┏━━
theorem State.pulseErrN_kept {s0 : State} (s : State) (cls : Nat) (hs : Kept s0 s)  : Kept s0 (State.pulseErrN s cls) := by
  refine hs.trans ?_
  clear hs
  unfold State.pulseErrN
  try dsimp only
  iterate 40 all_goals try first | (with_reducible first | exact Kept.refl _ | assumption | apply State.wr_kept | apply State.onRake_kept | apply Kept.ite) | split | (with_reducible refine Kept.ofEq (by assumption) ?_) | (with_reducible refine Kept.upd ?_ (by rfl)) | intro _

theorem State.rakeEvent_kept {s0 : State} (s : State) (r : Report) (cls sc : Nat) (first : Bool) (hs : Kept s0 s)  : Kept s0 (State.rakeEvent s r cls sc first) := by
  refine hs.trans ?_
  clear hs
  unfold State.rakeEvent
  try dsimp only
  iterate 40 all_goals try first | (with_reducible first | exact Kept.refl _ | assumption | apply State.event_kept | apply State.onRake_kept | apply Kept.ite) | split | (with_reducible refine Kept.ofEq (by assumption) ?_) | (with_reducible refine Kept.upd ?_ (by rfl)) | intro _

theorem State.showSource_kept {s0 : State} (s : State) (n : Nat) (hs : Kept s0 s)  : Kept s0 (State.showSource s n) := by
  refine hs.trans ?_
  clear hs
  unfold State.showSource
  try dsimp only
  iterate 40 all_goals try first | (with_reducible first | exact Kept.refl _ | assumption | apply State.wrBit_kept) | intro _

theorem State.beginLevel_kept {s0 : State} (s : State) (r : Report) (sc : Nat) (hs : Kept s0 s)  : Kept s0 (State.beginLevel s r sc) := by
  refine hs.trans ?_
  clear hs
  unfold State.beginLevel
  try dsimp only
  iterate 40 all_goals try first | (with_reducible first | exact Kept.refl _ | assumption | apply State.onRake_kept | apply State.showSource_kept | apply Kept.ite) | split | (with_reducible refine Kept.ofEq (by assumption) ?_) | (with_reducible refine Kept.upd ?_ (by rfl)) | intro _

theorem State.takeReport_kept {s0 : State} (s : State) (r : Report) (hs : Kept s0 s)  : Kept s0 (State.takeReport s r) := by
  refine hs.trans ?_
  clear hs
  unfold State.takeReport
  try dsimp only
  iterate 40 all_goals try first | (with_reducible first | exact Kept.refl _ | assumption | apply State.bumpSat_kept | apply State.onFatal_kept | apply State.latchFirst_kept | apply State.countClass_kept | apply State.pulseErrN_kept | apply State.rakeEvent_kept | apply State.beginLevel_kept | apply Kept.ite) | split | (with_reducible refine Kept.ofEq (by assumption) ?_)

theorem State.popReport_kept {s0 : State} (s : State) (i : Nat) (rest : List Report) (hs : Kept s0 s)  : Kept s0 (State.popReport s i rest) := by
  refine hs.trans ?_
  clear hs
  unfold State.popReport
  try dsimp only
  iterate 40 all_goals try first | (with_reducible first | exact Kept.refl _ | assumption | apply Kept.ite) | split | (with_reducible refine Kept.ofEq (by assumption) ?_) | (with_reducible refine Kept.upd ?_ (by rfl)) | intro _
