-- ==== Sys2Proof/Laws/KeptHost.lean ====
section
/-! SUPPORT. `Kept` for print go, register writes, the host link, debug, schedules and injections: one lemma for each operation and each command. -/

namespace Sys2Proof.Machine

theorem execPgoAccept_kept (n : Fin 32) (level : Bool) (t : BitVec 64) (s : State) {u : State} (h : execPgoAccept n level t s = .next u) : Kept s u := by
  unfold execPgoAccept at h
  cases h
  try dsimp only
  iterate 40 all_goals try first | (with_reducible first | exact Kept.refl _ | assumption | apply State.wrBit_kept | apply State.bump_kept | apply State.wr64_kept | apply State.unfrozen_kept | apply State.edgeTo_kept | apply State.relayEdge_kept | apply Kept.ite) | split | (with_reducible refine Kept.ofEq (by assumption) ?_) | intro _

theorem State.trackEdge_kept {s0 : State} (s : State) (c seq : Nat) (u : Int) (t : Nat) (hs : Kept s0 s)  : Kept s0 (State.trackEdge s c seq u t) := by
  refine hs.trans ?_
  clear hs
  unfold State.trackEdge
  try dsimp only
  iterate 40 all_goals try first | (with_reducible first | exact Kept.refl _ | assumption | apply State.ringSend_kept | apply Kept.ite) | split | (with_reducible refine Kept.ofEq (by assumption) ?_)

theorem State.noJobEdge_kept {s0 : State} (s : State) (c : Nat) (u : Int) (t : Nat) (hs : Kept s0 s)  : Kept s0 (State.noJobEdge s c u t) := by
  refine hs.trans ?_
  clear hs
  unfold State.noJobEdge
  try dsimp only
  iterate 40 all_goals try first | (with_reducible first | exact Kept.refl _ | assumption | apply State.bumpSat_kept | apply State.rejectNoJob_kept | apply State.trackEdge_kept | apply Kept.ite) | split | (with_reducible refine Kept.ofEq (by assumption) ?_)

theorem State.takeJob_kept {s0 : State} (s : State) (c : Nat) (hs : Kept s0 s)  : Kept s0 (State.takeJob s c).2 := by
  refine hs.trans ?_
  clear hs
  unfold State.takeJob
  try dsimp only
  iterate 40 all_goals try first | (with_reducible first | exact Kept.refl _ | assumption | apply State.setCtx_kept) | split | (with_reducible refine Kept.ofEq (by assumption) ?_) | (with_reducible refine Kept.upd ?_ (by rfl))

theorem State.throttled_kept {s0 : State} (s : State) (c : Nat) (hs : Kept s0 s)  : Kept s0 (State.throttled s c).2 := by
  refine hs.trans ?_
  clear hs
  unfold State.throttled
  try dsimp only
  iterate 40 all_goals try first | (with_reducible first | exact Kept.refl _ | assumption | apply State.bumpSat_kept | apply Kept.ite | apply Kept.foldl | apply Kept.foldlSnd) | split | (with_reducible refine Kept.ofEq (by assumption) ?_) | (with_reducible refine Kept.upd ?_ (by rfl)) | intro _

theorem State.startProduct_kept {s0 : State} (s : State) (c : Nat) (j : Job) (t : Nat) (u : Int) (hs : Kept s0 s)  : Kept s0 (State.startProduct s c j t u) := by
  refine hs.trans ?_
  clear hs
  unfold State.startProduct
  try dsimp only
  iterate 40 all_goals try first | (with_reducible first | exact Kept.refl _ | assumption | apply State.ctxMove_kept | apply State.abortProd_kept | apply State.endProds_kept | apply State.addProd_kept | apply State.captureZones_kept | apply State.haltWalk_kept | apply State.yieldAxes_kept | apply State.trackEdge_kept | apply Kept.ite | apply Kept.foldl | apply Kept.foldlSnd) | split | (with_reducible refine Kept.ofEq (by assumption) ?_) | (with_reducible refine Kept.upd ?_ (by rfl)) | intro _

theorem Kept.mixRegs {s x y : State} (h : Kept s x) (k : Kept s y) : Kept s { x with regs := y.regs } :=
  ⟨h.queue, h.sent, h.dots, h.flash, h.code, k.words⟩

theorem State.throttledIn_kept {s0 : State} (s : State) (st c : Nat) (hs : Kept s0 s) : Kept s0 (s.throttledIn st c).2 := by
  have hk := State.throttled_kept s c hs
  exact Kept.ite (Kept.mixRegs hk hs) hk

theorem State.acceptEdge_kept {s0 : State} (s : State) (c t : Nat) (u : Int) (hs : Kept s0 s)  : Kept s0 (State.acceptEdge s c t u) := by
  refine hs.trans ?_
  clear hs
  unfold State.acceptEdge
  try dsimp only
  iterate 40 all_goals try first | (with_reducible first | exact Kept.refl _ | assumption | apply State.bump_kept | apply State.setCtx_kept | apply State.handOver_kept | apply State.endJob_kept | apply State.noJobEdge_kept | apply State.takeJob_kept | apply State.startProduct_kept | apply State.throttledIn_kept | apply Kept.ite) | split | (with_reducible refine Kept.ofEq (by assumption) ?_) | (with_reducible refine Kept.upd ?_ (by rfl))

theorem execPrintGoEdge_kept (n : Fin 255) (s : State) {u : State} (h : execPrintGoEdge n s = .next u) : Kept s u := by
  unfold execPrintGoEdge at h
  cases h
  try dsimp only
  iterate 40 all_goals try first | (with_reducible first | exact Kept.refl _ | assumption | apply State.bumpSat_kept | apply State.unfrozen_kept | apply State.setCtx_kept | apply State.rejectNoJob_kept | apply State.acceptEdge_kept | apply Kept.ite) | split | (with_reducible refine Kept.ofEq (by assumption) ?_) | (with_reducible refine Kept.upd ?_ (by rfl)) | intro _

theorem execPrintGoTimeout_kept (n : Fin 255) (s : State) {u : State} (h : execPrintGoTimeout n s = .next u) : Kept s u := by
  unfold execPrintGoTimeout at h
  cases h
  try dsimp only
  iterate 40 all_goals try first | (with_reducible first | exact Kept.refl _ | assumption | apply State.unfrozen_kept | apply State.setCtx_kept | apply State.endJob_kept | apply State.takeJob_kept | apply Kept.ite) | split | (with_reducible refine Kept.ofEq (by assumption) ?_) | (with_reducible refine Kept.upd ?_ (by rfl)) | intro _

theorem execRejectPulse_kept (o : PulseOwner) (s : State) {u : State} (h : execRejectPulse o s = .next u) : Kept s u := by
  unfold execRejectPulse at h
  cases h
  try dsimp only
  iterate 40 all_goals try first | (with_reducible first | exact Kept.refl _ | assumption | apply State.unfrozen_kept | apply State.setCtx_kept | apply State.drivePulse_kept | apply State.setRelay_kept | apply Kept.foldl | apply Kept.foldlSnd) | split | (with_reducible refine Kept.ofEq (by assumption) ?_) | (with_reducible refine Kept.upd ?_ (by rfl)) | intro _

theorem execRejectPulseEnd_kept (k : Nat) (s : State) {u : State} (h : execRejectPulseEnd k s = .next u) : Kept s u := by
  unfold execRejectPulseEnd at h
  cases h
  try dsimp only
  iterate 40 all_goals try first | (with_reducible first | exact Kept.refl _ | assumption | apply State.unfrozen_kept | (refine Kept.upd ?_ (by rfl))) | intro _

theorem State.rateOf_kept {s0 : State} (s : State) (t : Int) (past : List Int) (hs : Kept s0 s)  : Kept s0 (State.rateOf s t past).2 := by
  refine hs.trans ?_
  clear hs
  unfold State.rateOf
  try dsimp only
  iterate 40 all_goals try first | (with_reducible first | exact Kept.refl _ | assumption | apply State.draw_kept | apply Kept.ite) | split | (with_reducible refine Kept.ofEq (by assumption) ?_)

theorem State.dwell_kept {s0 : State} (s : State) (c : Nat) (t : Int) (x : HkChan) (hs : Kept s0 s)  : Kept s0 (State.dwell s c t x).2 := by
  refine hs.trans ?_
  clear hs
  unfold State.dwell
  try dsimp only
  iterate 40 all_goals try first | (with_reducible first | exact Kept.refl _ | assumption | apply State.wr_kept | apply State.rateOf_kept | apply Kept.foldl | apply Kept.foldlSnd | (refine Kept.upd ?_ (by rfl))) | intro _

theorem State.dieShutdown_kept {s0 : State} (s : State) (c : Nat) (hs : Kept s0 s)  : Kept s0 (State.dieShutdown s c) := by
  refine hs.trans ?_
  clear hs
  unfold State.dieShutdown
  try dsimp only
  iterate 40 all_goals try first | (with_reducible first | exact Kept.refl _ | assumption | apply State.reportLevel_kept | apply State.stopPulse_kept | apply State.inhibit_kept | apply State.faultAxes_kept | apply State.switchOff_kept | apply Kept.ite | apply Kept.foldl | apply Kept.foldlSnd) | split | (with_reducible refine Kept.ofEq (by assumption) ?_) | (with_reducible refine Kept.upd ?_ (by rfl)) | intro _

theorem State.dieUpdate_kept {s0 : State} (s : State) (c : Nat) (hs : Kept s0 s)  : Kept s0 (State.dieUpdate s c) := by
  refine hs.trans ?_
  clear hs
  unfold State.dieUpdate
  try dsimp only
  iterate 40 all_goals try first | (with_reducible first | exact Kept.refl _ | assumption | apply State.wr_kept | apply State.dieShutdown_kept | apply Kept.ite) | split | (with_reducible refine Kept.ofEq (by assumption) ?_)

theorem State.showDie_kept {s0 : State} (s : State) (hs : Kept s0 s)  : Kept s0 (State.showDie s) := by
  refine hs.trans ?_
  clear hs
  unfold State.showDie
  try dsimp only
  iterate 40 all_goals try first | (with_reducible first | exact Kept.refl _ | assumption | apply State.wr_kept | apply Kept.foldl | apply Kept.foldlSnd) | split | (with_reducible refine Kept.ofEq (by assumption) ?_) | intro _

theorem State.actOn_kept {s0 : State} (s : State) (c old : Nat) (hs : Kept s0 s)  : Kept s0 (State.actOn s c old) := by
  refine hs.trans ?_
  clear hs
  unfold State.actOn
  try dsimp only
  iterate 40 all_goals try first | (with_reducible first | exact Kept.refl _ | assumption | apply State.reportLevel_kept | apply State.standstill_kept | apply State.faultAxis_kept | apply State.headLeaves_kept | apply Kept.ite) | split | (with_reducible refine Kept.ofEq (by assumption) ?_)
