-- ==== Sys2Proof/Tests/Slice0.lean ====
section
/-! SUPPORT. Tests: ill-formed commands that the checks refuse, single commands against values of the spec, and for every statement of the
obligations a state and operands that meet its hypotheses, clause by clause. -/

/-! ## States for the witnesses -/

namespace Sys2Proof.W

open Sys2Proof Sys2Proof.Machine

set_option Elab.async false
set_option maxHeartbeats 4000000
set_option linter.unusedVariables false

/-- A controller of 16 ports and 255 contexts after its start: every domain on, the MP and the sequencers running, the link up, the command
ring, the CQ and the ER running with 16 entries each, the service port configured. -/
def on : State := { State.reset with
  units := ⟨0x9616, 0xFFFF, 254, BitVec.allOnes 64, 7, 5⟩
  host := { HostSt.reset with speed := 1, width := 1 }
  mp := { MpSt.reset with running := true }
  pcr := { State.reset.pcr with start := none }
  regs := [(73400324, 1), (76546052, 2147483648), (77594628, 393216), (78643216, 16383), (78643224, 178956970), (80740356, 0), (80740616, 2147483652),
    (80740628, 1), (80742184, 2147483652), (80742196, 1), (80742216, 2147549188), (80742228, 1), (81788936, 1)] }

/-- Register words set. -/
def set (l : List (Nat × Word)) (s : State) : State := l.foldl (fun s x => s.setReg x.1 x.2) s

/-- Register fields set. -/
def put (l : List (Fld × Nat)) (s : State) : State := l.foldl (fun s x => s.wr x.1 x.2) s

/-- A ring that runs with 16 entries. -/
def ring (k : Nat) (s : State) : State := set [(Reg.HOST_RCTL k, 0x80000004), (Reg.HOST_RSTAT k, 1)] s

/-- A descriptor waits at the front of a ring. -/
def wait (k : Nat) (d : Desc) (s : State) : State := s.setRing k { s.getRing k with fetched := [d], outstanding := 1 }

/-- A state changed. -/
def edit (f : State → State) (s : State) : State := f s

/-- The state after a command. -/
def after (c : Instr) (s : State) : State := match exec c s with | .next t => t | _ => s

/-- Head port `p` enabled in a mode, with every condition of READY met. -/
def ready (p mode : Nat) (s : State) : State :=
  let s := put [(Fld.PORT_CFG_EN p, 1), (Fld.PORT_CFG_MODE p, mode), (Fld.PORT_CFG_NOZ p, 64), (Fld.ROSE_STAT_VALID p, 1),
    (Fld.HK_CH_CFG_FITTED (40 + p), 0), (Fld.PORT_CFG_IO_V p, 1)] s
  let s := s.setChan (72 + p) { s.getChan (72 + p) with value := some 3300 }
  let s := s.setMirror p { s.getMirror p with cal := true }
  s.setPort p { s.getPort p with ramped := true }

/-- A job of ring 16 for context 254 with the given sixteen doublewords. -/
def job (dw : List Word) : Job := ⟨16, 3, false, dw, none⟩
/-- A product of a job that prints nothing, not yet begun. -/
def prod (j : Job) : Product :=
  { id := 0, job := j, set := List.replicate 24 0, scan := [], zones := [], plates := none, patchSeen := [], tpg := 5, refPos := 0, upg := none
    groups := [], pass := 0, armed := true, stretched := [], ovr := 0, status := none, ended := false, decided := false, reject := false
    rejOut := 0, xtrap := [], cutAt := none }
/-- A run of 16 bytes of a DMA descriptor that has moved nothing. -/
def run (d : Desc) : DmaRun :=
  { id := 1, desc := d, chained := false, last := false, total := 16, rd := 0, wr := 0, put := 0, buf := [], hostTo := none, asked := false
    safe := 0, stop := none, fail := none, done := none }
/-- A line of product 0 of context 254 at a port, with an entry of one nozzle. -/
def line : PLine := ⟨⟨254, 0, 0, 0, 0⟩, some ⟨false, [(3, 2)]⟩, none, false, .waiting, false, 0, 0, 0⟩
┗━━
Please output an exact copy of the lines above, from the opening line of the data down to the line that contains "r sc) := by".

** RESULT OF THIS TASK **
theorem State.pulseErrN_kept {s0 : State} (s : State) (cls : Nat) (hs : Kept s0 s)  : Kept s0 (State.pulseErrN s cls) := by
  refine hs.trans ?_
  clear hs
  unfold State.pulseErrN
  try dsimp only
  iterate 40 all_goals try first | (with_reducible first | exact Kept.refl _ | assumption | apply State.wr_kept | apply State.onRake_kept | apply Kept.ite) | split | (with_reducible refine Kept.ofEq (by assumption) ?_) | (with_reducible refine Kept.upd ?_ (by rfl)) | intro _

theorem State.rakeEvent_kept {s0 : State} (s : State) (r : Report) (cls sc : Nat) (first : Bool) (hs : Kept s0 s)  : Kept s0 (State.rakeEvent s r cls sc first) := by
  refine hs.trans ?_
  clear hs
  unfold State.rakeEvent
  try dsimp only
  iterate 40 all_goals try first | (with_reducible first | exact Kept.refl _ | assumption | apply State.event_kept | apply State.onRake_kept | apply Kept.ite) | split | (with_reducible refine Kept.ofEq (by assumption) ?_) | (with_reducible refine Kept.upd ?_ (by rfl)) | intro _

theorem State.showSource_kept {s0 : State} (s : State) (n : Nat) (hs : Kept s0 s)  : Kept s0 (State.showSource s n) := by
  refine hs.trans ?_
  clear hs
  unfold State.showSource
  try dsimp only
  iterate 40 all_goals try first | (with_reducible first | exact Kept.refl _ | assumption | apply State.wrBit_kept) | intro _

theorem State.beginLevel_kept {s0 : State} (s : State) (r : Report) (sc : Nat) (hs : Kept s0 s)  : Kept s0 (State.beginLevel s r sc) := by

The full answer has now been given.